Persist every operator row with provenance: source table, source URL, first_seen, last_seen, confidence, and whether it is an authority, data publisher, brand, legal operator, infrastructure manager, or booking partner.
Geometry policy
For this workbench, the extracted OSM route layer is the authoritative visual layer for routes, networks and stop display. GTFS, NeTEx, official GIS data, infrastructure registries and historical vehicle traces are matching and QA inputs. They can propose corrections, flag missing or stale OSM route-layer geometry, and explain timetable deviations, but they do not override the canonical visual route layer automatically.
Use non-OSM geometry sources as evidence in this order:
- NeTEx journey-pattern/link-sequence geometry and GTFS
shapes.txt. - Official stop/station registries such as NaPTAN, NSR, and SLOID/DiDok.
- Official infrastructure registries such as ERA RINF and RailNetEurope DII.
- Official operator GIS route datasets where available.
- Historical realtime vehicle traces after QA.

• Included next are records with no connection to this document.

/-- RAMP_DOWN_DONE: an EF after w has reached 0 the channel parks, or switches its range in RANGE_PARK
(R349, R350). -/
def rampDownDoneDev (i : Nat) (d : Dev) : Dev :=
  let x := d.outCh i
  if d.outOn i && x.state == OutState.rampDown && x.w == 0 && x.since != d.now && x.faultAt.isNone then
    d.modOutCh i (fun x =>
      if d.effFlag Reg.OUT_EN i then { (x.enter OutState.rangePark d.now) with range := d.effFlag Reg.OUT_RANGE i }
      else x.enter OutState.parked d.now)
  else d

/-- RAMP_DOWN_DONE (R349). -/
def execRampDownDone (i : Nat) (s : State) : Host.Outcome State Fault Refusal := devNext s (rampDownDoneDev i)

/-- A ramp up that begins in the present EF; a clear of the fault that is still to come starts no second one (R352). -/
def OutCh.startUp (now : Nat) (x : OutCh) : OutCh := ({ x with clearAt := none }.enter OutState.rampUp now).ramp true now

/-- RANGE_PARK_END: after exactly 1 EF the ramp up begins (R349, R350). -/
def rangeParkEndDev (i : Nat) (d : Dev) : Dev :=
  let x := d.outCh i
  if d.outOn i && x.state == OutState.rangePark && x.since != d.now then d.modOutCh i (OutCh.startUp d.now) else d

/-- RANGE_PARK_END (R349). -/
def execRangeParkEnd (i : Nat) (s : State) : Host.Outcome State Fault Refusal := devNext s (rangeParkEndDev i)

/-- HOLD_PARK_END: after 64 EF the ramp up begins; a channel no longer enabled is PARKED (R40, R349).
DESIGN CHOICE (log 17), unsafe. -/
def holdParkEndDev (i : Nat) (d : Dev) : Dev :=
  let x := d.outCh i
  if d.outOn i && x.state == OutState.holdPark && efReached d.now (efAdd x.since 64) then
    d.modOutCh i (if d.effFlag Reg.OUT_EN i then OutCh.startUp d.now else OutCh.enter OutState.parked d.now)
  else d

/-- HOLD_PARK_END (R349). -/
def execHoldParkEnd (i : Nat) (s : State) : Host.Outcome State Fault Refusal := devNext s (holdParkEndDev i)

/-- OUTPUT_FAULT: a leg whose measurements met a condition in the three EF before measures it again, and the fault is raised
(R351); `outSense` raises the one that no such command has raised by the EF's end.  The converter measures the P leg
first, so its fault is the one reported. DEDUCED (log 17), unsafe. -/
def outputFaultDev (i : Nat) (legN : Bool) (kind : LegFault) (mv : Nat) (d : Dev) : Dev :=
  let x := d.outCh i
  let run := if legN then x.runN else x.runP
  if !(d.outOn i && x.supervised && x.faultAt.isNone && legKind d.mix.va mv == legCode kind && run.1 == legCode kind &&
      decide (3 ≤ run.2)) then d
  else raiseFault i legN (legCode kind) mv d

/-- OUTPUT_FAULT (R351). -/
def execOutputFault (i : Nat) (legN : Bool) (kind : LegFault) (mv : Nat) (s : State) : Host.Outcome State Fault Refusal :=
  devNext s (outputFaultDev i legN kind mv)

/-- FAULT_RAMP_DONE: an EF after the fault ramp has reached zero the channel enters FAULT_PARK (R349). -/
def faultRampDoneDev (i : Nat) (d : Dev) : Dev :=
  let x := d.outCh i
  if d.outOn i && x.state == OutState.faultRamp && x.w == 0 && x.since != d.now then
    d.modOutCh i (OutCh.enter OutState.faultPark d.now)
  else d

/-- FAULT_RAMP_DONE (R349). -/
def execFaultRampDone (i : Nat) (s : State) : Host.Outcome State Fault Refusal := devNext s (faultRampDoneDev i)

/-- FAULT_RETRY: 65,536 EF after FAULT_PARK a channel set to retry and still enabled ramps up (R352). -/
def faultRetryDev (i : Nat) (d : Dev) : Dev :=
  let x := d.outCh i
  if d.outOn i && x.state == OutState.faultPark && efReached d.now (efAdd x.since 65536) && d.effFlag Reg.OUT_RETRY i
      && d.effFlag Reg.OUT_EN i then
    (d.modOutCh i (OutCh.startUp d.now)).bump Reg.OUT_CNT_RETRY
  else d

/-- FAULT_RETRY (R352). -/
def execFaultRetry (i : Nat) (s : State) : Host.Outcome State Fault Refusal := devNext s (faultRetryDev i)

/-- Does a channel of group g ramp (R355)? -/
def groupRamps (d : Dev) (g : Nat) : Bool :=
  (List.range 8).any (fun k => [1, 3, 5].contains (d.outCh (8 * g + k)).state)

/-- OUT_STATi (R368). -/
def outStat (d : Dev) (i : Nat) : Word :=
  let x := d.outCh i
  BitVec.ofNat 32 (x.vp * 2 ^ 23 + x.vn * 2 ^ 14 + (if x.range then 2 ^ 12 else 0) + x.fkind * 2 ^ 10 + x.state * 2 ^ 7 + x.w)

/-- The channels of a woken group are PARKED and its players stopped (R355). -/
def outWake (g : Nat) (d : Dev) : Dev :=
  forUpTo 8 (fun k d => d.modOutCh (8 * g + k) (fun _ => OutCh.reset)) d

end Sys2Proof.Machine
end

- OSM route-layer gaps and conflicts for manual review.
OSM PBF extraction
For large countries or Europe-wide experiments, pre-filter raw PBF files before importing them:
scripts/osmium_transport_filter.sh europe-latest.osm.pbf europe-transport.osm.pbf
This requires the external osmium CLI. The result is still an OSM transport extract and remains the input to the canonical visual route-layer extraction; it is not a separate geometry hierarchy.
Temporary closures and disruption data
Structured temporary closure/disruption data usually comes from:
- GTFS-Realtime Service Alerts, TripUpdates and VehiclePositions.
- SIRI-SX, SIRI-ET, SIRI-VM, and related national profiles.
- DATEX II roadworks, closures, incidents, restrictions and weather for bus detours and access legs.
- Rail-specific feeds such as National Rail Darwin or operator construction-work feeds.
- Ferry and air operator/airport APIs where available, often commercial or auth-gated.
Model these as separate validity-windowed event tables rather than modifying the base static timetable.